Saturday, April 3, 2010

Douchebag Celebrity Encounter: Jamie Kennedy

The other night I found myself in the presence of greatness.

Let me begin this piece by saying that I have a good understanding of proper etiquette for celebrity encounters. I understand that celebrities do not like being approached by fans when they are out relaxing. It gets tiring when people are constantly harassing you for autographs and photographs and all you want to do is knock back a couple of drinks with your friends. I have ascertained, through my own various celeb encounters, as well as reading about and listening to the anecdotes of others, that anything beyond a quick wink, head-nod or wave, can make you a nuisance.

Ninety-nine percent of the celebrities out there will happily return your winks and head-nods with a smile on their faces. However, there is a miniscule fraction of the celebrity populace that is made up of individuals who are so magnificent that they transcend humanity in their awesomeness. I refer to these deity-like beings as the "mega-celebrities."

This past Friday I was out enjoying the evening with my lovely wife, Lola Cutter Hensel, at a local drinking establishment here in Salem, MA called Tavern in the Square (TITS). We were there for no more than twenty minutes when our phenomenal waitress, our friend Sarah, informed us that perhaps the most mega of all mega-celebrities, Jamie Kennedy, was in the restaurant, seated a mere two tables behind us.

Mr. Kennedy had performed a much publicized stand-up comedy show earlier that evening at Salem State College, so I was not surprised to see that he had found his way to TITS afterward, it being one of the largest and "hottest" bars in town.

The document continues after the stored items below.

/-- A die: timebase copy (19 R474), event numbering (R471), control word (20 R502), health block (R506) with the errors of the last hour, the blocks that have failed (R505), the time of its latest update and the
history of R507, when the parking of its ports began (R503), last-level TLB and
walk cache (16 R422), steal request in flight, its launch and the die it is at (15 R408), L2 metadata: lines held, dirty lines and replicas (04 R520, R122). -/
structure Die where
  time : W64
  seq : BitVec 43
  cores : List Core
  spares : Nat
  err : Bool
  slot : Bool
  state : DieState
  cmd : Nat
  eol : Nat
  age : Nat
  tmax : Nat
  tnow : Nat
  vcore : Nat
  power : Nat
  cehour : Nat
  uecount : Nat
  rows : Nat
  pending : Nat
  corrected : List Corrected
  failedBlocks : List Nat
  healthAt : Option W64
  history : List HealthSample
  dcpSlot : Bool
  dcpTries : Nat
  restartAt : W64
  tlb : List (Nat × Leaf)
  ptrs : List WalkPtr
  steal : Option (Nat × Nat)
  held : Sparse L2Line
  replicas : List Replica
  parking : Option W64
  parkedPorts : Bool
  deriving DecidableEq, Repr

/-! Memory (04). -/

/-- HBM bytes by physical address; a byte not listed reads 0 (DESIGN CHOICE, log 2). -/
abbrev Memory := List Host.Cell

/-- The form every memory keeps: addresses strictly rising and no entry equal to what an unlisted address reads as. -/
def Memory.wf (m : Memory) : Bool := Sparse.wf (0 : Byte) m

/-- The stored bits of a 32-byte sector (17 R450): the key it was written under (none: plain text), and whether ECC finds an error in
it, one that it corrects or one that it cannot. DESIGN CHOICE, log 135. -/
structure SectorTag where
  key : Option (Nat × Nat)
  flipped : Bool
  bad : Bool
  deriving DecidableEq, Repr

/-- What stands over one 64-byte block besides its bytes: its two sectors (16 R421) and the mark of a block that failed (17 R451), with its
DETAIL bits. DESIGN CHOICE, log 135. -/
structure BlockTag where
  low : SectorTag
  high : SectorTag
  mark : Option (Cause × Nat)
  deriving DecidableEq, Repr

/-! Events (19). -/

/-- An event record of 32 bytes (19 R471) as its four words, whether its type is lossless, and, until it is written, the recorded launch whose log it is of
(19 R495). -/
structure EvRec where
  w0 : W64
  w1 : W64
  w2 : W64
  w3 : W64
  lossless : Bool
  launch : Option Nat := none
  deriving DecidableEq, Repr

structure UnitBuffer where
  unit : UnitId
  recs : List EvRec
  drops : Nat
  deriving DecidableEq, Repr

/-! Requests of this device towards peers (18 R463 to R465), each with the kernel of its launch (19 R492). -/
structure Request where
  pkt : Packet
  part : Nat
  group : Nat
  kern : Nat
  sent : W64
  resent : Nat
  deriving DecidableEq, Repr

/-- A slot of the key table (20 R509); `gen` counts the keys the slot has held. -/
structure KeySlot where
  keyid : W32
  loaded : Bool
  part : Nat
  gen : Nat
  deriving DecidableEq, Repr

Despite the fact that this devastatingly handsome A-lister was seated at a booth in Sarah's section, she opted to pawn him off on another server. This is because it can be extremely awkward to wait on a celebrity, especially when the celebrity in question has co-starred in such unforgettable Hollywood classics as Son of the Mask, Scream 3 and Curious George 2: Follow That Monkey.

Sarah also must have had her husband in mind when she decided not to wait on this legendary Hollywood player. Certainly she realized that if she were to approach The Jamie and take his order that she would have been overwhelmed with adulterous temptations; by avoiding him altogether she was able to finish up her shift and return home with the sanctity of her marriage still intact.

During the hour or so that Lola and I were at the restaurant we only witnessed The Jamie being approached once. Two foolish girls, who were so naive as to not realize the inappropriateness of approaching such a sacred and powerful being, wandered over to his table giggling like morons. They were quickly sent on their way, and no one dared to approach the table after that.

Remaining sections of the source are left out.